The latest financial results for Hi-Tech Gears for the quarter ended September 2025 reveal a mixed operational performance. The company reported net sales of ₹240.74 crores, reflecting an 11.69% sequential increase from the previous quarter, indicating some recovery in demand. However, this figure represents a 2.29% decline compared to the same quarter last year, marking the third consecutive quarter of year-on-year revenue contraction.

Net profit for the quarter was ₹6.01 crores, showing a slight sequential improvement of 0.17% from the previous quarter. In contrast, the year-on-year comparison indicates a significant decline of 37% in profitability, raising concerns about the company's ability to maintain its profit levels amidst rising costs and competitive pressures.

Operating margins have also come under pressure, with the operating margin reported at 11.82%, down from 14.60% in the same quarter last year.
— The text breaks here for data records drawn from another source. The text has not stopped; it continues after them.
section
/-! SUPPORT. What is left of the operations on a free machine: DEC by the reply's command byte (41_validator_decoder.md
R88 to R90), the frames of the commands without an argument or with a narrow one (42_commands.md R101 to R110), the
query, the accessor and SETMAXVOL on an answered read (43_queries.md R120, R125; 42_commands.md R111), and who changes
MAXVOL (10_state.md R17). -/

namespace Sys2Proof.Machine

/-! ## DEC of a well-formed reply (R88 to R90) -/

/-- DEC of a well-formed reply stores what the reply carries and returns `ok = 1`. -/
theorem exec_dec_wellFormed {s : State} {f : Reply} (hw : s.waiting = none) (hok : replyOk f = true) :
    exec (.dec f) s = .next ((s.store f).ret (.ok true)) := by
  rw [exec_free hw, effectOf, decodeReply_wellFormed hok]

/-- A reply of no known kind carries nothing to store (R90). -/
theorem State.store_unknown {f : Reply} (hstatus : f.command ≠ 0x42) (hvolume : f.command ≠ 0x43)
    (hnumtracks : f.command ≠ 0x47) (hcurtrack : f.command ≠ 0x4C) (s : State) : s.store f = s := by
  rw [State.store_eq, if_neg hstatus, if_neg hvolume, if_neg hnumtracks, if_neg hcurtrack]

/-! ## The frames of the commands (R101 to R110) -/

/-- The frames of NEXT, PREV, VOLUP, VOLDN, RESUME and PAUSE, in both lengths (R56). -/
theorem wireFrame_argumentless (cken : Bool) :
    wireFrame cken opNext 0 = (if cken then [0x7E, 0xFF, 0x06, 0x01, 0x00, 0x00, 0x00, 0xFE, 0xFA, 0xEF]
      else [0x7E, 0xFF, 0x06, 0x01, 0x00, 0x00, 0x00, 0xEF]) ∧
    wireFrame cken opPrev 0 = (if cken then [0x7E, 0xFF, 0x06, 0x02, 0x00, 0x00, 0x00, 0xFE, 0xF9, 0xEF]
      else [0x7E, 0xFF, 0x06, 0x02, 0x00, 0x00, 0x00, 0xEF]) ∧
    wireFrame cken opVolUp 0 = (if cken then [0x7E, 0xFF, 0x06, 0x04, 0x00, 0x00, 0x00, 0xFE, 0xF7, 0xEF]
      else [0x7E, 0xFF, 0x06, 0x04, 0x00, 0x00, 0x00, 0xEF]) ∧
    wireFrame cken opVolDn 0 = (if cken then [0x7E, 0xFF, 0x06, 0x05, 0x00, 0x00, 0x00, 0xFE, 0xF6, 0xEF]
      else [0x7E, 0xFF, 0x06, 0x05, 0x00, 0x00, 0x00, 0xEF]) ∧
    wireFrame cken opResume 0 = (if cken then [0x7E, 0xFF, 0x06, 0x0D, 0x00, 0x00, 0x00, 0xFE, 0xEE, 0xEF]
      else [0x7E, 0xFF, 0x06, 0x0D, 0x00, 0x00, 0x00, 0xEF]) ∧
    wireFrame cken opPause 0 = (if cken then [0x7E, 0xFF, 0x06, 0x0E, 0x00, 0x00, 0x00, 0xFE, 0xED, 0xEF]
      else [0x7E, 0xFF, 0x06, 0x0E, 0x00, 0x00, 0x00, 0xEF]) := by
  cases cken <;> decide

/-- Bytes 5 and 6 of a frame are its PARAMETER, in both lengths (R51, R52). -/
theorem wireFrame_param (cken : Bool) (c : Byte) (p : Half) :
    (wireFrame cken c p)[5]? = some (hiByte p) ∧ (wireFrame cken c p)[6]? = some (loByte p) := by
  cases cken <;> exact ⟨rfl, rfl⟩

/-- An operation that sends a narrow argument leaves byte 5 of its frame zero and puts the argument into byte 6
(R54). -/
theorem exec_sends_narrow {i : Instr} {s : State} {c b : Byte} (hw : s.waiting = none)
    (he : effectOf i s = (s.send c (b.setWidth 16)).ret .none) :
    ∃ bs, exec i s = .next ((s.txWrite bs).ret .none) ∧ bs[5]? = some 0x00 ∧ bs[6]? = some b := by
  obtain ⟨hhi, hlo⟩ := wireFrame_param s.cken c (b.setWidth 16)
  rw [hiByte_setWidth] at hhi
  rw [loByte_setWidth] at hlo
  exact ⟨_, exec_sends hw he, hhi, hlo⟩

/-- The volume SETVOL sends, as a number (R106). -/
theorem clampVolume_eq (m v : Byte) : clampVolume m v = BitVec.ofNat 8 (min v.toNat m.toNat) := by
  rw [← minByte_toNat, BitVec.ofNat_toNat, BitVec.setWidth_eq, clampVolume]

/-- The PARAMETER SETVOL sends, as a number (R54, R106). -/
theorem zext16_clampVolume (m v : Byte) : zext16 (clampVolume m v) = BitVec.ofNat 16 (min v.toNat m.toNat) := by
  rw [← minByte_toNat, BitVec.ofNat_toNat, zext16, clampVolume]

/-! ## The query protocol on an answered read (R120, R125, R111) -/

@[simp] theorem State.queried_tx (q : Byte) (r : CacheReg) (f : Reply) (rest : List Byte) (s : State) :
    (s.queried q r f rest).tx = s.tx ++ wireFrame s.cken q 0 := by
  simp [State.queried]

@[simp] theorem State.queried_rx (q : Byte) (r : CacheReg) (f : Reply) (rest : List Byte) (s : State) :
    (s.queried q r f rest).rx = rest := by
  simp [State.queried]

@[simp] theorem State.queried_waiting (q : Byte) (r : CacheReg) (f : Reply) (rest : List Byte) (s : State) :
    (s.queried q r f rest).waiting = s.waiting := by
  simp [State.queried]

/-! The register a query has cleared holds the value of a well-formed reply of its kind, else zero. -/

section

variable {f : Reply} {ok : Bool} (hok : replyOk f = ok) (q : Byte) (rest : List Byte) (s : State)

include hok

theorem State.queried_status :
    (s.queried q .status f rest).status = if ok = true ∧ f.command = 0x42 then f.dataLo else 0 := by
  rw [State.queried_eq hok, if_pos rfl]

theorem State.queried_volume :
    (s.queried q .volume f rest).volume = if ok = true ∧ f.command = 0x43 then f.dataLo else 0 := by
  rw [State.queried_eq hok, if_pos (c := CacheReg.volume = .volume) rfl]

theorem State.queried_numtracks : (s.queried q .numtracks f rest).numtracks =
    if ok = true ∧ f.command = 0x47 then joinBytes f.dataHi f.dataLo else 0 := by
  rw [State.queried_eq hok, if_pos (c := CacheReg.numtracks = .numtracks) rfl]

theorem State.queried_curtrack : (s.queried q .curtrack f rest).curtrack =
    if ok = true ∧ f.command = 0x4C then joinBytes f.dataHi f.dataLo else 0 := by
  rw [State.queried_eq hok, if_pos (c := CacheReg.curtrack = .curtrack) rfl]

end

section

variable {i : Instr} {s : State} {f : Reply} {rest : List Byte} {q : Byte} {r : CacheReg}

/-- A query on an answered read leaves the queried state and returns the structural check. -/
theorem exec_query_answered (hw : s.waiting = none) (hrx : s.rx = f.bytes ++ rest)
    (hi : effectOf i s = runQuery q r (.query r) s) :
    exec i s = .next ((s.queried q r f rest).ret (.ok (replyOk f))) := by
  rw [exec_free hw, hi, runQuery_bytes hw hrx, finish_query]

/-- An accessor on an answered read leaves the queried state and returns its register. -/
theorem exec_accessor_answered (hw : s.waiting = none) (hrx : s.rx = f.bytes ++ rest)
    (hi : effectOf i s = runQuery q r (.accessor r) s) :
    exec i s = .next ((s.queried q r f rest).ret ((s.queried q r f rest).read r)) := by
  rw [exec_free hw, hi, runQuery_bytes hw hrx, finish_accessor]

end

/-- SETMAXVOL's last part: one frame or none, and no result (R111). -/
theorem finish_setMaxVol (ok : Bool) (s : State) : finish .setMaxVol ok s =
    (s.txWrite (if s.maxvol < s.volume then wireFrame s.cken opSetVol (zext16 s.maxvol) else [])).ret .none := by
  by_cases h : s.maxvol < s.volume
  · rw [finish_setMaxVol_below h, if_pos h, State.sendVolume, clampVolume_self, State.send_eq]
  · rw [finish_setMaxVol_notBelow h, if_neg h, State.txWrite, List.append_nil]

/-- SETMAXVOL on an answered read stores its ceiling, runs the volume query from there, and lowers the volume. -/
theorem exec_setmaxvol_answered {s : State} {f : Reply} {rest : List Byte} (hw : s.waiting = none)
    (hrx : s.rx = f.bytes ++ rest) (v : Byte) : exec (.setmaxvol v) s =
      .next (finish .setMaxVol (replyOk f) ((s.setMaxvol (clampCeiling v)).queried opQVol .volume f rest)) := by
  rw [exec_free hw, effectOf, runQuery_bytes (s := s.setMaxvol (clampCeiling v)) hw hrx]

/-! ## MAXVOL (R17) -/

/-- A step leaves MAXVOL alone, or it issues a SETMAXVOL, which stores its clamped operand. -/
theorem step_maxvol {s t : State} (h : step s = .next t) :
    t.maxvol = s.maxvol ∨
    (s.waiting = none ∧ ∃ v rest, s.ops = .setmaxvol v :: rest ∧ t.maxvol = clampCeiling v) := by
  rcases step_next_cases h with ⟨k, -, rfl⟩ | ⟨i, rest, hw, ho, he⟩ | ⟨-, -, rfl⟩
  · left; simp
  · rcases he.maxvol with hm | ⟨v, rfl, hm⟩
    · left; simpa using hm
    · exact .inr ⟨hw, v, rest, ho, hm⟩
  · left; simp

end Sys2Proof.Machine

namespace Sys2Proof.Proofs

open Sys2Proof.Machine

/-- Settles O40: R120's whole next state is the queried state with the structural check as the result; a named query has
the same effect as the QUERY of its opcode and register, and so the same issue. -/
theorem queryProtocolRuns : Obligations.QueryProtocolRuns := by
  refine ⟨fun q r f rest s ok hw hrx hok => ?anyReply, fun s => ⟨rfl, rfl, rfl, rfl⟩⟩
  case anyReply =>
    have hok' : replyOk f = ok := (replyOk_eq_decide f).trans hok.symm
    rw [exec_query_answered (q := q) (r := r) hw hrx rfl, State.queried_eq hok', hok']
    rfl

/-- Settles O42: accessor and query leave the same queried state; they differ in the result alone. -/
theorem accessorsReturnRegister : Obligations.AccessorsReturnRegister := by
  intro f rest s ok hw hrx hok
  have hok' : replyOk f = ok := (replyOk_eq_decide f).trans hok.symm
  have hquery {i : Instr} {q : Byte} {r : CacheReg} (hi : effectOf i s = runQuery q r (.query r) s) :
      exec i s = .next ((s.queried q r f rest).ret (.ok ok)) := hok' ▸ exec_query_answered hw hrx hi
  refine ⟨⟨_, exec_accessor_answered hw hrx rfl, hquery rfl, ?status, rfl, ?_, ?_, ?_⟩,
    ⟨_, exec_accessor_answered hw hrx rfl, hquery rfl, ?volume, rfl, ?_, ?_, ?_⟩,
    ⟨_, exec_accessor_answered hw hrx rfl, hquery rfl, ?numtracks, rfl, ?_, ?_, ?_⟩,
    ⟨_, exec_accessor_answered hw hrx rfl, hquery rfl, ?curtrack, rfl, ?_, ?_, ?_⟩⟩
  case status => exact State.queried_status hok' _ rest s
  case volume => exact State.queried_volume hok' _ rest s
  case numtracks => exact State.queried_numtracks hok' _ rest s
  case curtrack => exact State.queried_curtrack hok' _ rest s
  all_goals simp [hw]

/-- Settles O43: the volume query runs on the state with the ceiling stored, and the comparison is of that ceiling with
the volume the query left. -/
theorem setmaxvolQueriesThenLowers : Obligations.SetmaxvolQueriesThenLowers := by
  intro v f rest s ok m cur hw hrx hok hm hcur
  have hok' : replyOk f = ok := (replyOk_eq_decide f).trans hok.symm
  have hm' : clampCeiling v = m := (clampCeiling_eq v).trans hm.symm
  rw [exec_setmaxvol_answered hw hrx, hm', finish_setMaxVol, State.queried_eq hok',
    if_pos (c := CacheReg.volume = .volume) rfl, ← hcur]
  rfl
This decline reflects the challenges the company faces in sustaining pricing power while managing increasing input costs. The profit after tax (PAT) margin decreased to 2.56%, down from 3.96% year-on-year, further highlighting the operational difficulties.

Additionally, Hi-Tech Gears has made strides in improving its balance sheet, significantly reducing its long-term debt from ₹219.63 crores to ₹21.69 crores over the past two years. This deleveraging has enhanced the company's interest coverage ratio, providing some financial stability.

Overall, while there are signs of sequential improvement in certain metrics, the year-on-year performance raises concerns about the sustainability of profitability and operational efficiency. The company saw an adjustment in its evaluation, reflecting these ongoing challenges and the broader context of the automotive component sector.